The supplicant entering the temple is first stripped of all his or
her clothes. In everyday life the Nacirema avoids exposure of his body
and its natural functions. Bathing and excretory acts are performed only
in the secrecy of the household shrine, where they are ritualized as
part of the body rites. Psychological shock results from the fact that
the body secrecy is suddenly lost upon entry into the latipso. A man,
whose own wife has never seen him in an excretory act, suddenly finds
himself naked and assisted by a vestal maiden while he performs his
natural functions into a sacred vessel. This sort of ceremonial
treatment is necessitated by the fact that the excreta are used by a
diviner to ascertain the course and nature of the client’s sickness.
Female clients, on the other hand, find their naked bodies are subjected
to the scrutiny, manipulation, and prodding of the medicine man.
Few supplicants in the temple are well enough to do anything but lie
on their hard beds.
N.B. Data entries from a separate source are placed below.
@[simp] theorem State.chimesStandby_timebase (s : State) : (s.chimesStandby).timebase = s.timebase := by
  unfold State.chimesStandby; (repeat' split) <;> simp
@[simp] theorem State.chimesStandby_phase (s : State) : (s.chimesStandby).phase = s.phase := by
  unfold State.chimesStandby; (repeat' split) <;> simp
@[simp] theorem State.chimesStandby_resetN (s : State) : (s.chimesStandby).resetN = s.resetN := by
  unfold State.chimesStandby; (repeat' split) <;> simp
@[simp] theorem State.chimesStandby_fdp (s : State) : (s.chimesStandby).fdp = s.fdp := by
  unfold State.chimesStandby; (repeat' split) <;> simp
@[simp] theorem State.chimesStandby_vin (s : State) : (s.chimesStandby).vin = s.vin := by
  unfold State.chimesStandby; (repeat' split) <;> simp
@[simp] theorem State.chimesStandby_gle (s : State) : (s.chimesStandby).gle = s.gle := by
  unfold State.chimesStandby; (repeat' split) <;> simp
@[simp] theorem State.chimesStandby_rsl (s : State) : (s.chimesStandby).rsl = s.rsl := by
  unfold State.chimesStandby; (repeat' split) <;> simp
@[simp] theorem State.chimesStandby_cmp (s : State) : (s.chimesStandby).cmp = s.cmp := by
  unfold State.chimesStandby; (repeat' split) <;> simp
@[simp] theorem State.chimesStandby_mnu (s : State) : (s.chimesStandby).mnu = s.mnu := by
  unfold State.chimesStandby; (repeat' split) <;> simp
@[simp] theorem State.chimesStandby_sct (s : State) : (s.chimesStandby).sct = s.sct := by
  unfold State.chimesStandby; (repeat' split) <;> simp
@[simp] theorem State.chimesStandby_cal (s : State) : (s.chimesStandby).cal = s.cal := by
  unfold State.chimesStandby; (repeat' split) <;> simp
@[simp] theorem State.chimesStandby_pending (s : State) : (s.chimesStandby).pending = s.pending := by
  unfold State.chimesStandby; (repeat' split) <;> simp

@[simp] theorem State.chimesWarm_timebase (s : State) : (s.chimesWarm).timebase = s.timebase := by
  unfold State.chimesWarm; (repeat' split) <;> simp
@[simp] theorem State.chimesWarm_phase (s : State) : (s.chimesWarm).phase = s.phase := by
  unfold State.chimesWarm; (repeat' split) <;> simp
@[simp] theorem State.chimesWarm_resetN (s : State) : (s.chimesWarm).resetN = s.resetN := by
  unfold State.chimesWarm; (repeat' split) <;> simp
@[simp] theorem State.chimesWarm_cli (s : State) : (s.chimesWarm).cli = s.cli := by
  unfold State.chimesWarm; (repeat' split) <;> simp
@[simp] theorem State.chimesWarm_fdp (s : State) : (s.chimesWarm).fdp = s.fdp := by
  unfold State.chimesWarm; (repeat' split) <;> simp
@[simp] theorem State.chimesWarm_vin (s : State) : (s.chimesWarm).vin = s.vin := by
  unfold State.chimesWarm; (repeat' split) <;> simp
@[simp] theorem State.chimesWarm_rvc (s : State) : (s.chimesWarm).rvc = s.rvc := by
  unfold State.chimesWarm; (repeat' split) <;> simp
@[simp] theorem State.chimesWarm_gle (s : State) : (s.chimesWarm).gle = s.gle := by
  unfold State.chimesWarm; (repeat' split) <;> simp
@[simp] theorem State.chimesWarm_rsl (s : State) : (s.chimesWarm).rsl = s.rsl := by
  unfold State.chimesWarm; (repeat' split) <;> simp
@[simp] theorem State.chimesWarm_cmp (s : State) : (s.chimesWarm).cmp = s.cmp := by
  unfold State.chimesWarm; (repeat' split) <;> simp
@[simp] theorem State.chimesWarm_mnu (s : State) : (s.chimesWarm).mnu = s.mnu := by
  unfold State.chimesWarm; (repeat' split) <;> simp
@[simp] theorem State.chimesWarm_sct (s : State) : (s.chimesWarm).sct = s.sct := by
  unfold State.chimesWarm; (repeat' split) <;> simp
@[simp] theorem State.chimesWarm_cal (s : State) : (s.chimesWarm).cal = s.cal := by
  unfold State.chimesWarm; (repeat' split) <;> simp
@[simp] theorem State.chimesWarm_pending (s : State) : (s.chimesWarm).pending = s.pending := by
  unfold State.chimesWarm; (repeat' split) <;> simp

@[simp] theorem State.finish_timebase (s : State) (v : Voice) (ch : Chime) : (s.finish v ch).timebase = s.timebase := by
  unfold State.finish; (repeat' split) <;> simp
@[simp] theorem State.finish_phase (s : State) (v : Voice) (ch : Chime) : (s.finish v ch).phase = s.phase := by
  unfold State.finish; (repeat' split) <;> simp
@[simp] theorem State.finish_resetN (s : State) (v : Voice) (ch : Chime) : (s.finish v ch).resetN = s.resetN := by
  unfold State.finish; (repeat' split) <;> simp
@[simp] theorem State.finish_fdp (s : State) (v : Voice) (ch : Chime) : (s.finish v ch).fdp = s.fdp := by
  unfold State.finish; (repeat' split) <;> simp
@[simp] theorem State.finish_vin (s : State) (v : Voice) (ch : Chime) : (s.finish v ch).vin = s.vin := by
  unfold State.finish; (repeat' split) <;> simp
@[simp] theorem State.finish_gle (s : State) (v : Voice) (ch : Chime) : (s.finish v ch).gle = s.gle := by
  unfold State.finish; (repeat' split) <;> simp
@[simp] theorem State.finish_rsl (s : State) (v : Voice) (ch : Chime) : (s.finish v ch).rsl = s.rsl := by
  unfold State.finish; (repeat' split) <;> simp
@[simp] theorem State.finish_cmp (s : State) (v : Voice) (ch : Chime) : (s.finish v ch).cmp = s.cmp := by
  unfold State.finish; (repeat' split) <;> simp
@[simp] theorem State.finish_mnu (s : State) (v : Voice) (ch : Chime) : (s.finish v ch).mnu = s.mnu := by
  unfold State.finish; (repeat' split) <;> simp
@[simp] theorem State.finish_sct (s : State) (v : Voice) (ch : Chime) : (s.finish v ch).sct = s.sct := by
  unfold State.finish; (repeat' split) <;> simp
@[simp] theorem State.finish_cal (s : State) (v : Voice) (ch : Chime) : (s.finish v ch).cal = s.cal := by
  unfold State.finish; (repeat' split) <;> simp
@[simp] theorem State.finish_pending (s : State) (v : Voice) (ch : Chime) : (s.finish v ch).pending = s.pending := by
  unfold State.finish; (repeat' split) <;> simp

@[simp] theorem State.stepEnded_timebase (s : State) (v : Voice) : (s.stepEnded v).timebase = s.timebase := by
  unfold State.stepEnded; (repeat' split) <;> simp
@[simp] theorem State.stepEnded_phase (s : State) (v : Voice) : (s.stepEnded v).phase = s.phase := by
  unfold State.stepEnded; (repeat' split) <;> simp
@[simp] theorem State.stepEnded_resetN (s : State) (v : Voice) : (s.stepEnded v).resetN = s.resetN := by
  unfold State.stepEnded; (repeat' split) <;> simp
@[simp] theorem State.stepEnded_fdp (s : State) (v : Voice) : (s.stepEnded v).fdp = s.fdp := by
  unfold State.stepEnded; (repeat' split) <;> simp
@[simp] theorem State.stepEnded_vin (s : State) (v : Voice) : (s.stepEnded v).vin = s.vin := by
  unfold State.stepEnded; (repeat' split) <;> simp
@[simp] theorem State.stepEnded_gle (s : State) (v : Voice) : (s.stepEnded v).gle = s.gle := by
  unfold State.stepEnded; (repeat' split) <;> simp
@[simp] theorem State.stepEnded_rsl (s : State) (v : Voice) : (s.stepEnded v).rsl = s.rsl := by
  unfold State.stepEnded; (repeat' split) <;> simp
@[simp] theorem State.stepEnded_cmp (s : State) (v : Voice) : (s.stepEnded v).cmp = s.cmp := by
  unfold State.stepEnded; (repeat' split) <;> simp
@[simp] theorem State.stepEnded_mnu (s : State) (v : Voice) : (s.stepEnded v).mnu = s.mnu := by
  unfold State.stepEnded; (repeat' split) <;> simp
@[simp] theorem State.stepEnded_sct (s : State) (v : Voice) : (s.stepEnded v).sct = s.sct := by
  unfold State.stepEnded; (repeat' split) <;> simp
@[simp] theorem State.stepEnded_cal (s : State) (v : Voice) : (s.stepEnded v).cal = s.cal := by
  unfold State.stepEnded; (repeat' split) <;> simp
@[simp] theorem State.stepEnded_pending (s : State) (v : Voice) : (s.stepEnded v).pending = s.pending := by
  unfold State.stepEnded; (repeat' split) <;> simp

@[simp] theorem State.beepOn_timebase (s : State) (v : Voice) : (s.beepOn v).timebase = s.timebase := by
  unfold State.beepOn; (repeat' split) <;> simp
@[simp] theorem State.beepOn_phase (s : State) (v : Voice) : (s.beepOn v).phase = s.phase := by
  unfold State.beepOn; (repeat' split) <;> simp
@[simp] theorem State.beepOn_resetN (s : State) (v : Voice) : (s.beepOn v).resetN = s.resetN := by
  unfold State.beepOn; (repeat' split) <;> simp
@[simp] theorem State.beepOn_cli (s : State) (v : Voice) : (s.beepOn v).cli = s.cli := by
  unfold State.beepOn; (repeat' split) <;> simp
@[simp] theorem State.beepOn_fdp (s : State) (v : Voice) : (s.beepOn v).fdp = s.fdp := by
  unfold State.beepOn; (repeat' split) <;> simp
@[simp] theorem State.beepOn_vin (s : State) (v : Voice) : (s.beepOn v).vin = s.vin := by
  unfold State.beepOn; (repeat' split) <;> simp
@[simp] theorem State.beepOn_rvc (s : State) (v : Voice) : (s.beepOn v).rvc = s.rvc := by
  unfold State.beepOn; (repeat' split) <;> simp
@[simp] theorem State.beepOn_gle (s : State) (v : Voice) : (s.beepOn v).gle = s.gle := by
  unfold State.beepOn; (repeat' split) <;> simp
@[simp] theorem State.beepOn_rsl (s : State) (v : Voice) : (s.beepOn v).rsl = s.rsl := by
  unfold State.beepOn; (repeat' split) <;> simp
@[simp] theorem State.beepOn_cmp (s : State) (v : Voice) : (s.beepOn v).cmp = s.cmp := by
  unfold State.beepOn; (repeat' split) <;> simp
@[simp] theorem State.beepOn_mnu (s : State) (v : Voice) : (s.beepOn v).mnu = s.mnu := by
  unfold State.beepOn; (repeat' split) <;> simp
@[simp] theorem State.beepOn_sct (s : State) (v : Voice) : (s.beepOn v).sct = s.sct := by
  unfold State.beepOn; (repeat' split) <;> simp
@[simp] theorem State.beepOn_cal (s : State) (v : Voice) : (s.beepOn v).cal = s.cal := by
  unfold State.beepOn; (repeat' split) <;> simp
@[simp] theorem State.beepOn_pending (s : State) (v : Voice) : (s.beepOn v).pending = s.pending := by
  unfold State.beepOn; (repeat' split) <;> simp

@[simp] theorem State.beepStarts_timebase (s : State) : (s.beepStarts).timebase = s.timebase := by
  unfold State.beepStarts; (repeat' split) <;> simp
@[simp] theorem State.beepStarts_phase (s : State) : (s.beepStarts).phase = s.phase := by
  unfold State.beepStarts; (repeat' split) <;> simp
@[simp] theorem State.beepStarts_resetN (s : State) : (s.beepStarts).resetN = s.resetN := by
  unfold State.beepStarts; (repeat' split) <;> simp
@[simp] theorem State.beepStarts_cli (s : State) : (s.beepStarts).cli = s.cli := by
  unfold State.beepStarts; (repeat' split) <;> simp
@[simp] theorem State.beepStarts_fdp (s : State) : (s.beepStarts).fdp = s.fdp := by
  unfold State.beepStarts; (repeat' split) <;> simp
@[simp] theorem State.beepStarts_vin (s : State) : (s.beepStarts).vin = s.vin := by
  unfold State.beepStarts; (repeat' split) <;> simp
@[simp] theorem State.beepStarts_rvc (s : State) : (s.beepStarts).rvc = s.rvc := by
  unfold State.beepStarts; (repeat' split) <;> simp
@[simp] theorem State.beepStarts_gle (s : State) : (s.beepStarts).gle = s.gle := by
  unfold State.beepStarts; (repeat' split) <;> simp
@[simp] theorem State.beepStarts_rsl (s : State) : (s.beepStarts).rsl = s.rsl := by
  unfold State.beepStarts; (repeat' split) <;> simp
@[simp] theorem State.beepStarts_cmp (s : State) : (s.beepStarts).cmp = s.cmp := by
  unfold State.beepStarts; (repeat' split) <;> simp
@[simp] theorem State.beepStarts_mnu (s : State) : (s.beepStarts).mnu = s.mnu := by
  unfold State.beepStarts; (repeat' split) <;> simp
@[simp] theorem State.beepStarts_sct (s : State) : (s.beepStarts).sct = s.sct := by
  unfold State.beepStarts; (repeat' split) <;> simp
@[simp] theorem State.beepStarts_cal (s : State) : (s.beepStarts).cal = s.cal := by
  unfold State.beepStarts; (repeat' split) <;> simp
@[simp] theorem State.beepStarts_pending (s : State) : (s.beepStarts).pending = s.pending := by
  unfold State.beepStarts; (repeat' split) <;> simp

@[simp] theorem State.duckStep_timebase (s : State) (i : Seat) : (s.duckStep i).timebase = s.timebase := by
  unfold State.duckStep; (repeat' split) <;> simp <;> (repeat' split) <;> simp
@[simp] theorem State.duckStep_phase (s : State) (i : Seat) : (s.duckStep i).phase = s.phase := by
  unfold State.duckStep; (repeat' split) <;> simp <;> (repeat' split) <;> simp
@[simp] theorem State.duckStep_resetN (s : State) (i : Seat) : (s.duckStep i).resetN = s.resetN := by
  unfold State.duckStep; (repeat' split) <;> simp <;> (repeat' split) <;> simp
@[simp] theorem State.duckStep_cli (s : State) (i : Seat) : (s.duckStep i).cli = s.cli := by
  unfold State.duckStep; (repeat' split) <;> simp <;> (repeat' split) <;> simp
@[simp] theorem State.duckStep_fdp (s : State) (i : Seat) : (s.duckStep i).fdp = s.fdp := by
  unfold State.duckStep; (repeat' split) <;> simp <;> (repeat' split) <;> simp
@[simp] theorem State.duckStep_vin (s : State) (i : Seat) : (s.duckStep i).vin = s.vin := by
  unfold State.duckStep; (repeat' split) <;> simp <;> (repeat' split) <;> simp
@[simp] theorem State.duckStep_rvc (s : State) (i : Seat) : (s.duckStep i).rvc = s.rvc := by
  unfold State.duckStep; (repeat' split) <;> simp <;> (repeat' split) <;> simp
@[simp] theorem State.duckStep_gle (s : State) (i : Seat) : (s.duckStep i).gle = s.gle := by
  unfold State.duckStep; (repeat' split) <;> simp <;> (repeat' split) <;> simp
@[simp] theorem State.duckStep_rsl (s : State) (i : Seat) : (s.duckStep i).rsl = s.rsl := by
  unfold State.duckStep; (repeat' split) <;> simp <;> (repeat' split) <;> simp
@[simp] theorem State.duckStep_cmp (s : State) (i : Seat) : (s.duckStep i).cmp = s.cmp := by
  unfold State.duckStep; (repeat' split) <;> simp <;> (repeat' split) <;> simp
@[simp] theorem State.duckStep_mnu (s : State) (i : Seat) : (s.duckStep i).mnu = s.mnu := by
  unfold State.duckStep; (repeat' split) <;> simp <;> (repeat' split) <;> simp
@[simp] theorem State.duckStep_sct (s : State) (i : Seat) : (s.duckStep i).sct = s.sct := by
  unfold State.duckStep; (repeat' split) <;> simp <;> (repeat' split) <;> simp
@[simp] theorem State.duckStep_cal (s : State) (i : Seat) : (s.duckStep i).cal = s.cal := by
  unfold State.duckStep; (repeat' split) <;> simp <;> (repeat' split) <;> simp
@[simp] theorem State.duckStep_pending (s : State) (i : Seat) : (s.duckStep i).pending = s.pending := by
  unfold State.duckStep; (repeat' split) <;> simp <;> (repeat' split) <;> simp

end Sys2Proof.Machine
end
The daily ceremonies, like the rites of the
holy-mouth-men, involve discomfort and torture. With ritual precision
the vestals awaken their miserable charges each dawn and roll them about
on their beds of pain while performing ablutions, in the formal
movements of which the maidens are highly trained. At other ties they
insert magic wands in the supplicants mouth or force him to eat
substances which are supposed to be healing. From time to time the
medicine men come to their clients and jab magically treated needles
into their flesh. The fact that these temple ceremonies may not cure,
and may even kill the neophyte, in no way decreases the people’s faith
in the medicine men.
There remains one other kind of practitioner, known as a "listener."
This witch doctor has the power to exorcise the devils that lodge in the
heads of people who have been bewitched. The Nacirema believe that
parents bewitch their own children. Mothers are particularly suspected
of putting a curse on children while teaching them the secret body
rituals. The coutermagic of the witch doctor is unusual in its lack of
ritual. The patient simply tells the "listener" all his troubles and
fears, beginning with the earliest difficulties he can remember. The
memory displayed by the Nacirema in these exorcism sessions is truly
remarkable. It is not uncommon for the patient to bemoan the rejection
he felt upon being weaned as a babe, and a few individuals even see
their troubles going back to the traumatic effects of their own birth.
In conclusion, mention must be made of certain practices which have
their base in native esthetics but which depend upon the pervasive
aversion to the natural body and its functions. There are ritual fasts
to make fat people thin and ceremonial feasts to make thin people fat.
Still other rites are used to make women’s breasts larger if they are
small, and smaller if they are large. General dissatisfaction with
breast shape is symbolized in the fact that the ideal form is virtually
outside the range of human variation. A few women afflicted with almost
inhuman hypermammary development are so idolized that they make a
handsome living by simply going from village to village and permitting
the natives to stare at them for a fee.
Reference has already been made to the fact that excretory functions
are ritualized, routinized, and relegated secrecy. Natural reproductive
functions are similarly distorted. Intercourse is taboo as a topic and
scheduled as an act. Efforts are made to avoid pregnancy by the use of
magical materials or by limiting intercourse to certain phases of the
moon. Conception is actually very infrequent. When pregnant, women dress
so as to hide their condition. Parturition takes place in secret,
without friends or relatives to assist, and the majority of women do not
nurse their infants.
Our review of the ritual life of the Nacirema has certainly shown
them to be a magic-ridden people. It is hard to understand how they have
managed to exist so long under the burdens which they have imposed upon
themselves.
REFERENCES
Murdock GP: Social Structure, New York, Macmillan,
1949, p. 74
Linton R: The Study of Man, New York,
Appleton-Century, 1936, p 326
Reprint from the American Anthropologist, Vol. 58 (3), 1956, pp.